**Data for the task**
-- ==== Sys2Proof/Machine/Step.lean ====
section
/-! DEFINITION. One step: the next turn is taken (log 6). With no turn waiting the sequencer moves. -/

namespace Sys2Proof.Machine

/-- Taking a turn. A code that decodes is executed; a line of a listing that parses is executed too. -/
def takeTurn (t : Turn) (s : State) : Host.Outcome State Fault Refusal :=
  match t with
  | .sequencer => sequencerStep s
  | .code f b =>
    match s.issue f b with
    | .run i => exec i s
    | .refuse r => .refused r
  | .codeThenReset f b k =>
    match s.issue f b with
    | .run i => execThenReset i k s
    | .refuse r => .refused r
  | .offer d => .next { s with offer := d }
  | .beginListing capacity => .next (s.beginListing capacity)
  | .line text =>
    match s.readLine text with
    | .run i => exec i s
    | .stays t => .next t
  | .endListing => .next s.endListing

/-- One step. -/
def step (s : State) : Host.Outcome State Fault Refusal :=
  match s.turns with
  | [] => sequencerStep s
  | t :: rest => takeTurn t { s with turns := rest }

/-- `s` with the instruction word `w` issued as the very next turn (log 6, log 8). -/
def State.withFetchWord (s : State) (nbits w : Nat) : State :=
  if nbits = 8 then { s with turns := wordTurn w :: s.turns } else s

end Sys2Proof.Machine
end

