/-- The invariant reads the registers `PHASE`, `CODE`, `CFG`, `A_CNT` and `J`, the outputs and the memory, and nothing
else. -/
theorem Inv.congr {s t : State} (h : Inv s) (hphase : t.phase = s.phase) (hcode : t.code = s.code)
    (hcfg : t.cfg = s.cfg) (haCnt : t.aCnt = s.aCnt) (hj : t.j = s.j) (hout : t.outputsFollow)
    (hm : Memory.wf t.m = true) : Inv t where
  outputs := hout
  memory := hm
  cfg := hcfg ▸ h.cfg
  address := haCnt ▸ h.address
  event := hj ▸ h.event
  idle := by
    rw [hphase, hcode, haCnt]
    exact h.idle
  run := by
    rw [hphase, hcode, haCnt, hj, hcfg]
    exact h.run
  done := by
    rw [hphase, hcode, haCnt, hj]
    exact h.done
  fault := by
    rw [hphase, hcode]
    exact h.fault

/-- The host's side is no part of the invariant. -/
theorem Inv.withHost {s : State} (h : Inv s) (turns : List Turn) (offer : LoadData) (reply : Option Reply)
    (asm : Asm) : Inv { s with turns := turns, offer := offer, reply := reply, asm := asm } :=
  h.congr rfl rfl rfl rfl rfl h.outputs h.memory

/-- The word being shifted is no part of the invariant. -/
theorem Inv.withW {s : State} (h : Inv s) (w : Byte) : Inv { s with w := w } :=
  h.congr rfl rfl rfl rfl rfl h.outputs h.memory

/-- In FAULT the invariant asks for a code of the block and a position in range (60_exceptions.md R112, R115). -/
theorem Inv.of_fault {t : State} (hphase : t.phase = .fault)
    (hcode : t.code = codeHardwareIOError ∨ t.code = codeConfigRefused) (hcfg : t.cfg.legal = true)
    (haCnt : t.aCnt.toNat ≤ 16) (hj : t.j.toNat ≤ 36) (hout : t.outputsFollow) (hm : Memory.wf t.m = true) :
    Inv t where
  outputs := hout
  memory := hm
  cfg := hcfg
  address := haCnt
  event := hj
  idle := by simp [hphase]
  run := by simp [hphase]
  done := by simp [hphase]
  fault := fun _ => hcode

/-- In RUN the invariant asks for code 0 and a position within the image and the event list (10_state.md R19). -/
theorem Inv.of_run {t : State} (hphase : t.phase = .run) (hcode : t.code = codeNone) (hcfg : t.cfg.legal = true)
    (haCnt : t.aCnt.toNat < 16) (hj : t.j.toNat < t.cfg.eventCount) (hout : t.outputsFollow)
    (hm : Memory.wf t.m = true) : Inv t where
  outputs := hout
  memory := hm
  cfg := hcfg
  address := haCnt.le
  event := by
    have := t.cfg.eventCount_le
    omega
  idle := by simp [hphase]
  run := fun _ => ⟨hcode, haCnt, hj⟩
  done := by simp [hphase]
  fault := by simp [hphase]

/-- In IDLE the invariant asks for code 0 and address 0 (10_state.md R18, R30). -/
theorem Inv.of_idle {t : State} (hphase : t.phase = .idle) (hcode : t.code = codeNone) (hcfg : t.cfg.legal = true)
    (haCnt : t.aCnt = 0) (hj : t.j.toNat ≤ 36) (hout : t.outputsFollow) (hm : Memory.wf t.m = true) :
    Inv t where
  outputs := hout
  memory := hm
  cfg := hcfg
  address := by simp [haCnt]
  event := hj
  idle := fun _ => ⟨hcode, haCnt⟩
  run := by simp [hphase]
  done := by simp [hphase]
  fault := by simp [hphase]

/-- In DONE the invariant asks for code 0, address 16 and event 0 (10_state.md R22). -/
theorem Inv.of_done {t : State} (hphase : t.phase = .done) (hcode : t.code = codeNone) (hcfg : t.cfg.legal = true)
    (haCnt : t.aCnt = 16) (hj : t.j = 0) (hout : t.outputsFollow) (hm : Memory.wf t.m = true) : Inv t where
  outputs := hout
  memory := hm
  cfg := hcfg
  address := by simp [haCnt]
  event := by simp [hj]
  idle := by simp [hphase]
  run := by simp [hphase]
  done := fun _ => ⟨hcode, haCnt, hj⟩
  fault := by simp [hphase]

/-! ### RESET, LOAD and the faults -/

/-- Settles O52: reset leaves IDLE at address 0 with the default configuration and no cell listed. -/
theorem resetMeetsTheInvariant : Obligations.ResetMeetsTheInvariant :=
  Inv.of_idle rfl rfl rfl rfl (by decide) (fun _ hlatch => absurd hlatch (by decide)) State.reset_wf

theorem State.resetWith_inv (s : State) (aborted : Bool) (hm : Memory.wf s.m = true) :
    Inv (s.resetWith aborted) :=
  Inv.of_idle rfl rfl rfl rfl (by simp) (fun _ hlatch => absurd hlatch (by simp [Lines.reset]))
    (s.resetWith_wf aborted hm)

theorem Inv.startLoad {s : State} (h : Inv s) (c : Cfg) (words : Vector Byte 16) (hc : c.legal = true) :
    Inv (s.startLoad c words) :=
  Inv.of_run rfl rfl hc (by simp) (by simpa using c.eventCount_pos) h.outputs h.memory

theorem Inv.raiseFault {s : State} (h : Inv s) {code : BitVec 3} {a : BitVec 5} {j : BitVec 6}
    (hcode : code = codeHardwareIOError ∨ code = codeConfigRefused) (ha : a.toNat ≤ 16) (hj : j.toNat ≤ 36) :
    Inv (s.raiseFault code a j) :=
  Inv.of_fault rfl hcode h.cfg ha hj h.outputs h.memory

theorem Inv.loseShift {s : State} (h : Inv s) : Inv s.loseShift :=
  h.congr rfl rfl rfl rfl rfl (s.loseShift_outputsFollow h.outputs) h.memory

/-! ### Events -/

theorem Inv.accept {s : State} (h : Inv s) (e : Prim) : Inv (s.accept e) := by
  obtain ⟨⟨hphase, haCnt, hj, -, hcode, hcfg, -⟩, -⟩ := s.accept_frame e
  exact h.congr hphase hcode hcfg haCnt hj (s.perform_outputsFollow e) (s.accept_wf e h.memory)

theorem Inv.reject {s : State} (h : Inv s) (landed : Bool) (e : Prim) : Inv (s.reject landed e) := by
  obtain ⟨⟨hphase, hcode, haCnt, hj⟩, -, hcfg, -⟩ := s.reject_frame landed e
  refine Inv.of_fault hphase ?_ (hcfg ▸ h.cfg) (haCnt ▸ h.address) (hj ▸ h.event)
    (s.reject_outputsFollow landed e) (s.reject_wf landed e h.memory)
  rw [hcode]
  split
  · exact h.fault ‹_›
  · exact .inl rfl

theorem Inv.attempt {s : State} (h : Inv s) (e : Prim) : Inv (s.attempt e).1 := by
  rcases s.attempt_cases e with ⟨-, he⟩ | ⟨landed, -, he⟩ <;> rw [he]
  · exact h.accept e
  · exact h.reject landed e

theorem Inv.acceptAll {s : State} (h : Inv s) (es : List Prim) : Inv (s.acceptAll es) := by
  induction es generalizing s with
  | nil => exact h
  | cons e rest ih => exact ih (h.accept e)

theorem Inv.runPrims {s : State} (h : Inv s) (k : Nat) (es : List Prim) : Inv (s.runPrims k es).1 := by
  rcases s.runPrims_cases k es with hr | ⟨n, e, landed, -, hr⟩ <;> rw [hr]
  · exact h.acceptAll es
  · exact (h.acceptAll _).reject landed e

/-! ### What follows an operation's events -/

theorem afterShiftout_inv {r : State × Option Nat} (h : Inv r.1) : Inv (afterShiftout r) := by
  obtain ⟨t, _ | k⟩ := r
  · exact h
  · simp only [afterShiftout]
    split
    · exact h.loseShift
    · exact h

theorem Phase.eq_idle_or_run_of_not_keepsJ {p : Phase} (h : p.keepsJ = false) : p = .idle ∨ p = .run := by
  cases p with
  | idle => exact .inl rfl
  | run => exact .inr rfl
  | done | fault => cases h

/-- Outside DONE and FAULT the invariant leaves `J` free within the event list. -/
theorem Inv.withJ {s : State} (h : Inv s) (j : BitVec 6) (hkeeps : s.phase.keepsJ = false)
    (hj : j.toNat < s.cfg.eventCount) : Inv { s with j := j } := by
  rcases Phase.eq_idle_or_run_of_not_keepsJ hkeeps with hp | hp
  · obtain ⟨hcode, haCnt⟩ := h.idle hp
    have hle : j.toNat ≤ 36 := by
      have := s.cfg.eventCount_le
      omega
    exact Inv.of_idle hp hcode h.cfg haCnt hle h.outputs h.memory
  · obtain ⟨hcode, haCnt, -⟩ := h.run hp
    exact Inv.of_run hp hcode h.cfg haCnt hj h.outputs h.memory

/-- The position a stopped LOADWORD records is within the image and the event list (45_load_sequencer.md R99). -/
theorem Inv.stopLoadword {t : State} (h : Inv t) (p : Phase) (a : Nibble) {k : Nat} (hk : k ≤ 36) :
    Inv (t.stopLoadword p a k) := by
  unfold State.stopLoadword
  split
  · exact h
  · refine h.raiseFault (.inl rfl) ?_ ?_
    · have := a.isLt
      rw [BitVec.toNat_setWidth]
      omega
    · rw [BitVec.toNat_ofNat]
      omega

theorem afterLoadword_inv_of_performed {s t : State} (h : Inv t) (a : Nibble) (hphase : t.phase = s.phase)
    (hcfg : t.cfg = s.cfg) : Inv (afterLoadword a s (t, none)) := by
  simp only [afterLoadword]
  split
  · exact h
  · rename_i hkeeps
    have hpos := s.cfg.eventCount_pos
    refine h.withJ _ (by simpa [hphase] using hkeeps) ?_
    rw [hcfg, BitVec.toNat_ofNat]
    omega

theorem afterLoadword_inv_of_stopped {s t : State} (h : Inv t) (a : Nibble) {k : Nat} (hk : k ≤ 36) :
    Inv (afterLoadword a s (t, some k)) := by
  have hstop := h.stopLoadword s.phase a hk
  simp only [afterLoadword]
  split
  · exact hstop.loseShift
  · exact hstop

/-- The position moves within the image and the event list, or the load is DONE (45_load_sequencer.md R103). -/
theorem Inv.advance {s : State} (h : Inv s) (hp : s.phase = .run) : Inv s.advance := by
  obtain ⟨hcode, haCnt, hj⟩ := h.run hp
  have hle := s.cfg.eventCount_le
  rcases s.advance_cases with ⟨hne, he⟩ | ⟨-, hne, he⟩ | ⟨-, hlast, he⟩ <;> rw [he]
  · refine Inv.of_run hp hcode h.cfg haCnt ?_ h.outputs h.memory
    show (s.j + 1).toNat < s.cfg.eventCount
    bv_omega
  · refine Inv.of_run hp hcode h.cfg ?_ s.cfg.eventCount_pos h.outputs h.memory
    show (s.aCnt + 1).toNat < 16
    bv_omega
  · refine Inv.of_done rfl hcode h.cfg ?_ rfl h.outputs h.memory
    show s.aCnt + 1 = 16
    bv_omega

/-! ### Instructions, the sequencer and the step -/

theorem execState_loadword_inv {s : State} (h : Inv s) (a : Nibble) : Inv (execState (.loadword a) s) := by
  have hfetch : Inv (s.fetchWord a) := h.withW _
  show Inv (afterLoadword a s ((s.fetchWord a).runPrims 0 (eventList a (imgRead s.img a) s.cfg)))
  rcases (s.fetchWord a).runPrims_cases 0 (eventList a (imgRead s.img a) s.cfg) with
    hr | ⟨n, e, landed, hn, hr⟩ <;> rw [hr]
  · obtain ⟨⟨hphase, -, -, -, -, hcfg, -⟩, -⟩ :=
      (s.fetchWord a).acceptAll_frame (eventList a (imgRead s.img a) s.cfg)
    exact afterLoadword_inv_of_performed (hfetch.acceptAll _) a hphase hcfg
  · have hk : 0 + n ≤ 36 := by
      have hlt := (List.getElem?_eq_some_iff.1 hn).1
      have hle := s.cfg.eventCount_le
      rw [eventList_length] at hlt
      omega
    exact afterLoadword_inv_of_stopped ((hfetch.acceptAll _).reject landed e) a hk

theorem execState_load_inv {s : State} (h : Inv s) (o : Order) : Inv (execState (.load o) s) := by
  show Inv (if s.phase = .run then _ else _)
  split
  · exact h.withHost _ _ _ _
  · split
    · exact h.startLoad _ _ (s.offer.cfg_legal o ‹_›)
    · exact h.raiseFault (.inr rfl) (by simp) (by simp)

theorem execState_inv {s : State} (h : Inv s) (i : Instr) : Inv (execState i s) := by
  cases i with
  | nop | lda | add | sub | sta | ldi | jmp | jc | jz | out | hlt | literal | readStatus =>
    exact h.withHost _ _ _ _
  | setpin | wait => exact h.attempt _
  | addrsel | shbegin | shbit | latch | wrpulse | gap => exact h.runPrims 0 _
  | shiftout => exact afterShiftout_inv (h.runPrims 0 _)
  | loadword a => exact execState_loadword_inv h a
  | load o => exact execState_load_inv h o
  | reset => exact s.resetWith_inv _ h.memory

theorem exec_inv {s t : State} (h : Inv s) {i : Instr} (hx : exec i s = .next t) : Inv t := by
  rw [exec_next] at hx
  obtain rfl := Host.Outcome.next.inj hx
  exact execState_inv h i

theorem execThenReset_inv {s t : State} (h : Inv s) {i : Instr} {k : Nat} (hx : execThenReset i k s = .next t) :
    Inv t := by
  rw [execThenReset_next] at hx
  obtain rfl := Host.Outcome.next.inj hx
  split
  · rcases s.abandon_cases i k with ha | ⟨n, e, landed, -, -, ha⟩ <;> rw [ha]
    · exact State.resetWith_inv _ _ (h.acceptAll _).memory
    · exact State.resetWith_inv _ _ ((h.acceptAll _).reject landed e).memory
  · exact State.resetWith_inv _ _ (execState_inv h i).memory

theorem sequencerStep_inv {s t : State} (h : Inv s) (hx : sequencerStep s = .next t) : Inv t := by
  have hb : Inv s.beginEvent := by
    rw [s.beginEvent_eq]
    exact h.withW _
  rcases sequencerStep_cases hx with ⟨-, rfl⟩ | ⟨hp, -, -, e, -, rfl | ⟨landed, rfl | rfl⟩⟩
  · exact h
  · refine (hb.accept e).advance ?_
    simpa [State.accept, s.beginEvent_eq] using hp
  · exact hb.reject landed e
  · exact (hb.reject landed e).loseShift

/-- Settles O53: each kind of turn ends in an operation that keeps the invariant. -/
theorem stepKeepsTheInvariant : Obligations.StepKeepsTheInvariant := by
  intro s t h hstep
  have hrest (rest : List Turn) : Inv { s with turns := rest } := h.withHost _ _ _ _
  rcases step_cases hstep with ⟨-, hx⟩ | ⟨turn, rest, -, hturn⟩
  · exact sequencerStep_inv h hx
  · rcases hturn with ⟨-, hx⟩ | ⟨f, b, i, -, -, -, hx⟩ | ⟨f, b, k, i, -, -, -, hx⟩ | ⟨text, i, -, -, hx⟩
      | ⟨asm, offer, rfl⟩
    · exact sequencerStep_inv (hrest rest) hx
    · exact exec_inv (hrest rest) hx
    · exact execThenReset_inv (hrest rest) hx
    · exact exec_inv (hrest rest) hx
    · exact h.withHost _ _ _ _

/-! ### The model's faults -/

/-- In RUN the position of a state that meets the invariant names a word and an event, so the sequencer has a
step. -/
theorem sequencerStep_ne_fault {s : State} (h : Inv s) (f : Fault) : sequencerStep s ≠ .fault f := by
  by_cases hp : s.phase = .run
  · obtain ⟨-, haCnt, hj⟩ := h.run hp
    have hlt : s.j.toNat < (eventList s.address s.beginEvent.w s.cfg).length := by simpa using hj
    rw [sequencerStep_run s _ hp haCnt (List.getElem?_eq_getElem hlt)]
    exact nofun
  · rw [sequencerStep_wait s hp]
    exact nofun

/-- Only the sequencer's move faults: every other turn answers a next state or is refused. -/
theorem takeTurn_fault {turn : Turn} {s : State} {f : Fault} (h : takeTurn turn s = .fault f) :
    turn = .sequencer ∧ sequencerStep s = .fault f := by
  cases turn with
  | sequencer => exact ⟨rfl, h⟩
  | code fmt b =>
    simp only [takeTurn] at h
    split at h
    · simp [exec_next] at h
    · cases h
  | codeThenReset fmt b k =>
    simp only [takeTurn] at h
    split at h
    · simp [execThenReset_next] at h
    · cases h
  | line text =>
    simp only [takeTurn] at h
    split at h
    · simp [exec_next] at h
    · cases h
  | offer | beginListing | endListing => cases h

/-- Settles O54: a fault is the sequencer's, and the sequencer has a step at every position the invariant allows. -/
theorem invariantExcludesFaults : Obligations.InvariantExcludesFaults := by
  intro s f h hstep
  unfold step at hstep
  split at hstep
  · exact sequencerStep_ne_fault h f hstep
  · rename_i turn rest _
    have hrest : Inv { s with turns := rest } := h.withHost _ _ _ _
    exact sequencerStep_ne_fault hrest f (takeTurn_fault hstep).2

end Sys2Proof.Machine
end

section
/-! SUPPORT. The registers, the lines and the host's side after RESET (10_state.md R30, 70_reset_and_hazards.md
R130). -/

namespace Sys2Proof.Machine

**Exercise brief**
Provide every line from the material that contains the word "moves".

**Output for this exercise**
/-! DEFINITION. One step: the next turn is taken (log 6). With no turn waiting the sequencer moves. -/
/-- The position moves within the image and the event list, or the load is DONE (45_load_sequencer.md R103). -/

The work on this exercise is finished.